# Movie songs in hindi font?



## Saharika (Feb 18, 2005)

It was said that asking url is not recommened in forum.
But i am forced to as it is some unavailable ,here are there,site(the site i am looking for) .So i hope if some body knows may help me.
Is there any site that provides movie songs lyrics  in hindi font.
May be as image file or after downloading font.
i didnt found one.
lots of hindi song in english but not in hindi.
Or
are there any software that can change that english font to hindi.
thanks,
saha.


----------



## cheetah (Feb 18, 2005)

No,I havent got any.

I dont think u will be able to find one.
Anyways why  u want it in hindi font.


----------



## hikapil (Feb 18, 2005)

This website provides you the lyrics in both english and hindi mode

*www.cs.wisc.edu/~navin/india/songs/


----------



## Saharika (Feb 19, 2005)

thanks Mr hikapil ,
but i found songs really old and the new movie songs has not been included.
Can any software so it.
change english to hindi.
Well they have image format.


----------



## hikapil (Feb 19, 2005)

Hi Saha, 

I have found this site around 6-7 months ago and added to my Favourite Site listings.
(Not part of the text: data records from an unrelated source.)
-- ==== Sys2Proof/Machine/Access.lean ====
section
/-! DEFINITION. Who may reach a register: the principal access table, refused and unavailable accesses. -/

namespace Sys2Proof.Machine

/-- A bit of PRIN_CTL. -/
def State.prin (s : State) (f : Fld) : Bool := s.flag PRIN_CTL f

/-- The lifecycle state: 0 TEST, 1 OPEN, 2 DEPLOYED, 3 RMA (R421). [Marks: DESIGN CHOICE (log entry 5)] -/
def State.lcState (s : State) : Nat :=
  match s.fuses.lc.toNat with
  | 0 => 0 | 1 => 1 | 3 => 2 | _ => 3

/-- A Lens request that the lifecycle does not permit (R426). -/
def State.lensRefused (s : State) : State := s.raiseDev 50

/-- The rows of the principal access table that a register stands in (R395). [Marks: DEDUCED (log entry 38)] -/
inductive Row where
  | cfg | cluster | dma | cost | fault | hostif | memwin | tintLog | other
  deriving DecidableEq, Repr

/-- The row of a BAR0 offset. [Marks: DEDUCED (log entry 38)] -/
def rowOf (off : Nat) : Row :=
  if off = 0x10 then .memwin
  else if off = 0x20000 ∨ off = 0x20004 then .cfg
  else if off = FAULT_STAT then .fault
  else if 0x3F0010 ≤ off ∧ off < 0x3F001C then .tintLog
  else if 0x3E0000 ≤ off ∧ off < 0x3E1010 then .cost
  else if 0x470000 ≤ off ∧ off < 0x480000 then .hostif
  else if 0x430000 ≤ off ∧ off < 0x440000 then .other
  else if 0x420000 ≤ off ∧ off < 0x430000 then .other
  else if 0x800000 ≤ off ∧ off < 0xB00000 then (if 0x30000 ≤ off % 0x40000 then .dma else .cluster)
  else if 0x100000 ≤ off then .cfg
  else .other

/-- The bits of a family that some principal other than the Warden may write. -/
def RegFam.open_ (f : RegFam) : Word := (f.rw ||| f.rwl ||| f.w1c ||| f.w1s ||| f.wo) &&& ~~~ f.wdn

/-- The reason (R547) for which a principal may not reach the fields of a row that are neither RO nor WDN; 0 when it may.
[Marks: DEDUCED (log entry 38)] -/
def State.denied (s : State) (who : Prin) (row : Row) (off : Nat) (wr : Bool) : Nat :=
  match who with
  | .warden => 0
  | .smbus => 1
  | .host =>
    (match row with
    | .cost => 1
    | .hostif => 0
    | .fault => b2n wr
    | .memwin => if wr && !s.prin PRIN_CTL_HOST_MEM then 1 else 0
    | .dma => if wr && !(s.prin PRIN_CTL_HOST_CFG && s.prin PRIN_CTL_HOST_DMA) then 1 else 0
    | _ => if wr && !s.prin PRIN_CTL_HOST_CFG then 1 else 0)
  | .lens =>
    if s.lcState = 2 then 4
    else match row with
      | .cost => 1
      | .hostif => b2n wr
      | .fault => b2n wr
      | _ => 0
  | .core g =>
    if (s.core g).pl = 0 then 1
    else match row with
      | .cost => 1
      | .memwin => 1
      | _ =>
        if wr then (if (row == .cluster || row == .dma) && (off - 0x800000) / 0x40000 == g.val / 8 then 0 else 1) else 0

/-- The bits of a register that an access may not reach, and the reason of the first of them (R15 to R17, R396). Every
principal reads MIRROR_STAT (R469). [Marks: DEDUCED (log entry 38)] -/
def State.refusedBits (s : State) (who : Prin) (off : Nat) (f : RegFam) (wr : Bool) : Word × Nat :=
  let row := rowOf off
  let wdn : Word × Nat := if who = .warden ∨ (off = MIRROR_STAT ∧ !wr) then (0, 0) else (f.wdn, if f.wdn = 0 then 0 else 3)
  let rest := if who = .smbus then 0xFFFFFFFF else if wr then f.open_ else match row with
    | .tintLog => if who = .host ∧ !s.prin PRIN_CTL_HOST_LOG then 0xFFFFFFFF else 0
    | .cost => if who = .warden then 0 else 0xFFFFFFFF
    | _ => f.open_
  let d := if row = .tintLog ∧ rest ≠ 0 then 1 else s.denied who row off wr
  let oth : Word × Nat := if rest = 0 ∨ d = 0 then (0, 0) else (rest, d)
  (wdn.1 ||| oth.1, if wdn.2 = 0 then oth.2 else wdn.2)

/-- The core address of a BAR0 offset, as core g sees it (R554). -/
def coreAddrOf (g off : Nat) : Word :=
  let base := 0x800000 + 0x40000 * (g / 8)
  if base ≤ off ∧ off < base + 0x40000 then BitVec.ofNat 32 (0x8000000 + (off - base)) else BitVec.ofNat 32 (0xA000000 + off)

/-- A refused access: counted, signalled and logged, or an access fault of the core (R396, R426, R533).
[Marks: DEDUCED (log entry 38)] -/
def State.accRefused (s : State) (who : Prin) (off : Nat) (wr : Bool) (reason : Nat) : State :=
  let log (s : State) (src : Nat) : State :=
    (s.wr64 ACC_LOG_ADDR off).wr ACC_LOG_INFO (BitVec.ofNat 32 (2 ^ 31 + src * 2 ^ 10 + b2n wr * 2 ^ 9 + reason % 8))
  let evt (s : State) (f : Fld) : State := s.evtSet HOSTIF_EVT HOSTIF_EVT_EN 61 f
  match who with
  | .warden => s
  | .host => log (evt (s.inc64 (HOSTIF_CNT 0)) HOSTIF_EVT_HOST_REFUSED) 0
  | .lens =>
    let s := log (evt (s.inc64 (HOSTIF_CNT 1)) HOSTIF_EVT_LENS_REFUSED) 1
    if reason = 4 then s.lensRefused else s
  | .smbus => log (evt (s.inc64 (HOSTIF_CNT 2)) HOSTIF_EVT_SMB_ERR) 2
  | .core g => if (s.core g).run then s.except g 6 0 (some (coreAddrOf g off)) else s

/-- An access to a block that is not ON, or that an aperture does not perform (R532, R552). -/
def State.accUnavail (s : State) (who : Prin) : State :=
  if who = .host ∨ who = .lens then
    (s.inc64 (HOSTIF_CNT 3)).evtSet HOSTIF_EVT HOSTIF_EVT_EN 61 HOSTIF_EVT_UNAVAIL
  else s

/-- The switched domain that a block's registers stand in (R471). -/
def domainOf (off : Nat) : Option Nat :=
  if 0x200000 ≤ off ∧ off < 0x240000 then some 120
  else if 0x240000 ≤ off ∧ off < 0x280000 then some 121
  else if 0x380000 ≤ off ∧ off < 0x390000 then some 120
  else if 0x390000 ≤ off ∧ off < 0x3A0000 then some 121
  else if 0x800000 ≤ off ∧ off < 0xB00000 then some (96 + (off - 0x800000) / 0x40000)
  else none

/-- The block of an offset answers: its domain is ON or still quiescing. -/
def State.blockOn (s : State) (off : Nat) : Bool :=
  match domainOf off with
  | some d => s.domain d == 2 || s.domain d == 3
  | none => true

/-- A write of the value `v` by a principal at an offset whose effect is `act`: performed where every bit that it reaches
is permitted. -/
def State.guarded (s : State) (who : Prin) (off : Nat) (act : State → State) : State :=
  if !s.blockOn off then s.accUnavail who
  else match famOf off with
    | none => s
    | some (f, _, _) =>
      let r := s.refusedBits who off f true
      if r.2 = 0 then act s else s.accRefused who off true r.2

end Sys2Proof.Machine
end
The best way to find any website is to search either google or Yahoo.

I have also found the site when i am finding lyrics of one old song.
I didn't remember the name of the Song.

BTW, if I got any website which provide what U want, I will let U know.


----------



## Saharika (Feb 25, 2005)

hikapil said:
			
		

> Hi Saha,
> 
> I have found this site around 6-7 months ago and added to my Favourite Site listings.
> 
> ...


thanks,hope that will find soon


----------